*Required work*. Search the material for "amplitude" and show all lines that contain it.

---+---

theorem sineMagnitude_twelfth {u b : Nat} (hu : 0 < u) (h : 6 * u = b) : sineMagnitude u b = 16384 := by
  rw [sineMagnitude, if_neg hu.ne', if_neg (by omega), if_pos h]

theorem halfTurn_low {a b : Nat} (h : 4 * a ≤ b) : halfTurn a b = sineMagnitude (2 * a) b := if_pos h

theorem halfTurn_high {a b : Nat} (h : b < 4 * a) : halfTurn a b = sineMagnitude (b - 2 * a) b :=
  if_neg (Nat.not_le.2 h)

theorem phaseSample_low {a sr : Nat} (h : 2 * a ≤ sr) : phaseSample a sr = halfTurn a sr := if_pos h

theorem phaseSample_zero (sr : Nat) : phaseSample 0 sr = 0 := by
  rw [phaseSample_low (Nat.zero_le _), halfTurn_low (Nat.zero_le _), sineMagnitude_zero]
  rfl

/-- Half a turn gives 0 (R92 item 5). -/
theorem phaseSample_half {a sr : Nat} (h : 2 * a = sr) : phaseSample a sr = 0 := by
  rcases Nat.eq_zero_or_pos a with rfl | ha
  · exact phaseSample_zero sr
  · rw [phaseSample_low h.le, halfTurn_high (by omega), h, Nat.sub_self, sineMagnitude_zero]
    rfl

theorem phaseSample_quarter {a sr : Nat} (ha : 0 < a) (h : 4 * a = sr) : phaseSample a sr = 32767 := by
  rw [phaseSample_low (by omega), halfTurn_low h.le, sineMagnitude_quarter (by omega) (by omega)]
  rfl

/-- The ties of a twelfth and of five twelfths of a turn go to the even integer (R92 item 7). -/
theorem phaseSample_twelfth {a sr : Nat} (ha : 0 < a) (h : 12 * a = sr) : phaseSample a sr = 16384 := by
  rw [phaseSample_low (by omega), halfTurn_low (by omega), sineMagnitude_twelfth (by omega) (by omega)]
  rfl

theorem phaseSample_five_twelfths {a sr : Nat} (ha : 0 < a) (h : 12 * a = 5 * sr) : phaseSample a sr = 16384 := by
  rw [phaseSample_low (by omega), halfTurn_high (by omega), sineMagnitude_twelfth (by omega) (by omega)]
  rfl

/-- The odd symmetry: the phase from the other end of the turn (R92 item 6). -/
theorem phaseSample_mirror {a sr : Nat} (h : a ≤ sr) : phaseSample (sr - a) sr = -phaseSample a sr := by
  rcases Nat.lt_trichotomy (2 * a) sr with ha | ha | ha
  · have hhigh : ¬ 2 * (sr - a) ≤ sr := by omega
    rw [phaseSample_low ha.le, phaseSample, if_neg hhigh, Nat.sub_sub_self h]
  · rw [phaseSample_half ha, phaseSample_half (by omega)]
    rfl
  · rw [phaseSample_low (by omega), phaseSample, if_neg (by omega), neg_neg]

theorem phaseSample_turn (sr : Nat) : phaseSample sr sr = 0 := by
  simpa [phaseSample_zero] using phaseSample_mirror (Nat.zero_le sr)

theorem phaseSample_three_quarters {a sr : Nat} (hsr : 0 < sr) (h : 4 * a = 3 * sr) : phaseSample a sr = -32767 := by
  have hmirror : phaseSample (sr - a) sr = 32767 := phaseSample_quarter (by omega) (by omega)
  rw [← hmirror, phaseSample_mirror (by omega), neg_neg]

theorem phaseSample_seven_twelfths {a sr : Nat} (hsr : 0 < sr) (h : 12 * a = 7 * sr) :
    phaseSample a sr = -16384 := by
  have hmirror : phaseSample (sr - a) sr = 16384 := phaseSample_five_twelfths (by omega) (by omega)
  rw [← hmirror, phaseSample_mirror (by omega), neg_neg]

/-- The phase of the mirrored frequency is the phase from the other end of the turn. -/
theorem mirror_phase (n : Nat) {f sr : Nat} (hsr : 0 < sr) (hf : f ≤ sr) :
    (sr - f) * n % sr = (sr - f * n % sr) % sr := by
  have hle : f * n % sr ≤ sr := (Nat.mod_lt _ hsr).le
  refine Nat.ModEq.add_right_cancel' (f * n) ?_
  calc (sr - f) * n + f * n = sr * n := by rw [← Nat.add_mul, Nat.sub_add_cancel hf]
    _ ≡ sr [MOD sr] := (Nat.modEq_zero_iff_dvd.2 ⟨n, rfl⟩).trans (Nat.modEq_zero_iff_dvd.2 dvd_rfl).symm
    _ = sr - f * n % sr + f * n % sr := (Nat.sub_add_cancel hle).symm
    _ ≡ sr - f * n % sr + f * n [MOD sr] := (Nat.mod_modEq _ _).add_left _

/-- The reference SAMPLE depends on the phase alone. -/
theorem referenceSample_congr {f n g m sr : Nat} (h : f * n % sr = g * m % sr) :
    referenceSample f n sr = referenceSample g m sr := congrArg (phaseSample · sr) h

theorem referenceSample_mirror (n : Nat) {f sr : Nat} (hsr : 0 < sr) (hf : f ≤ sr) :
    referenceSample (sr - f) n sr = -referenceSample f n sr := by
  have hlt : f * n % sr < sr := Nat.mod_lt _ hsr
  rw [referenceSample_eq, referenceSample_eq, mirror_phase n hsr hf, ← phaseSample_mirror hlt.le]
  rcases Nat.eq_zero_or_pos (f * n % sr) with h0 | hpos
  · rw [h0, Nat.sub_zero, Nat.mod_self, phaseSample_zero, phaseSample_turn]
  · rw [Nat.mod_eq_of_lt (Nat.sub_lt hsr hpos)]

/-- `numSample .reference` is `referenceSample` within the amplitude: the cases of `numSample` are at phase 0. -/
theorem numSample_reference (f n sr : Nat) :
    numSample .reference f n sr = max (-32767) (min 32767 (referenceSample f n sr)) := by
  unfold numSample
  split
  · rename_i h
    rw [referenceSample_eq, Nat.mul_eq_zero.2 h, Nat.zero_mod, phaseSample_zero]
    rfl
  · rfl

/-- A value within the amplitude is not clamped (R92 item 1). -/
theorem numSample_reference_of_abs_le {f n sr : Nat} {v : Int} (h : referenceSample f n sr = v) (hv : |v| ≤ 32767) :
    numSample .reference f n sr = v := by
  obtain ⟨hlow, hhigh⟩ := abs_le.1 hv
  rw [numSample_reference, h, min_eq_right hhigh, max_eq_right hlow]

---+---

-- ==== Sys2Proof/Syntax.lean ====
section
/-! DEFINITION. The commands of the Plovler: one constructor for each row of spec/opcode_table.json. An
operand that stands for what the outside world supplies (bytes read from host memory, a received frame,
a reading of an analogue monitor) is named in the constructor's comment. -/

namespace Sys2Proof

---+---

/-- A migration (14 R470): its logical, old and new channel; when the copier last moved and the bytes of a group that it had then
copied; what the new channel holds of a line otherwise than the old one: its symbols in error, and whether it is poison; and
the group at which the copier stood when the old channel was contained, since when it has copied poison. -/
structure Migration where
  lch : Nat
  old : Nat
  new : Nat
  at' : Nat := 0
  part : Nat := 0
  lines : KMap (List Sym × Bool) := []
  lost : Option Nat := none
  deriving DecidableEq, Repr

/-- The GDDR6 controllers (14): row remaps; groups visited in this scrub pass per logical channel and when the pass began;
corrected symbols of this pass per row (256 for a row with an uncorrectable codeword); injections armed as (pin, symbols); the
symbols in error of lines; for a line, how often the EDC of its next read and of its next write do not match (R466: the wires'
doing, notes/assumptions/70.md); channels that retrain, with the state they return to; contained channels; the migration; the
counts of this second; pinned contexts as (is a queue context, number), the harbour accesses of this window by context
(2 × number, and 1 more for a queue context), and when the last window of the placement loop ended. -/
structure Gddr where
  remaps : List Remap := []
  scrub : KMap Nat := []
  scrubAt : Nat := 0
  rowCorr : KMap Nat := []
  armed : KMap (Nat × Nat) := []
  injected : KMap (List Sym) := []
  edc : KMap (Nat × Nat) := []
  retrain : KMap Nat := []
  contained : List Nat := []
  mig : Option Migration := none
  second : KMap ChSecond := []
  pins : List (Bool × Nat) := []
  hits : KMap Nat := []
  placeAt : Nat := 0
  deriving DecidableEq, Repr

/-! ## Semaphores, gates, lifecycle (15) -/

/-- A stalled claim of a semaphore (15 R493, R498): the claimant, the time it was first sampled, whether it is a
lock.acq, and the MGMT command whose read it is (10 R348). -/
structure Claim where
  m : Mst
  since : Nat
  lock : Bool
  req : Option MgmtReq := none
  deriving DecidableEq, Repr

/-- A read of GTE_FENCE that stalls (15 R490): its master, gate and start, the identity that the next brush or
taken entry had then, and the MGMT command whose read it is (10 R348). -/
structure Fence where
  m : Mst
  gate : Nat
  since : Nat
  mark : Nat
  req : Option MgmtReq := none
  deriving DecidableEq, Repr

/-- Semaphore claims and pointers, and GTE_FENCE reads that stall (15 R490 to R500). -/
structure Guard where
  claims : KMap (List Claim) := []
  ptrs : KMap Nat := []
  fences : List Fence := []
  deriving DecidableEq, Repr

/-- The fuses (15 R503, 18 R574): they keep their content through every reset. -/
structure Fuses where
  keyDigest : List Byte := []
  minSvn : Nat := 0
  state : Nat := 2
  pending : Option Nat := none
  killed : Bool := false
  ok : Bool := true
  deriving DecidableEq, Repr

---+---

*Written solution*.
/-- `numSample .reference` is `referenceSample` within the amplitude: the cases of `numSample` are at phase 0. -/
/-- A value within the amplitude is not clamped (R92 item 1). -/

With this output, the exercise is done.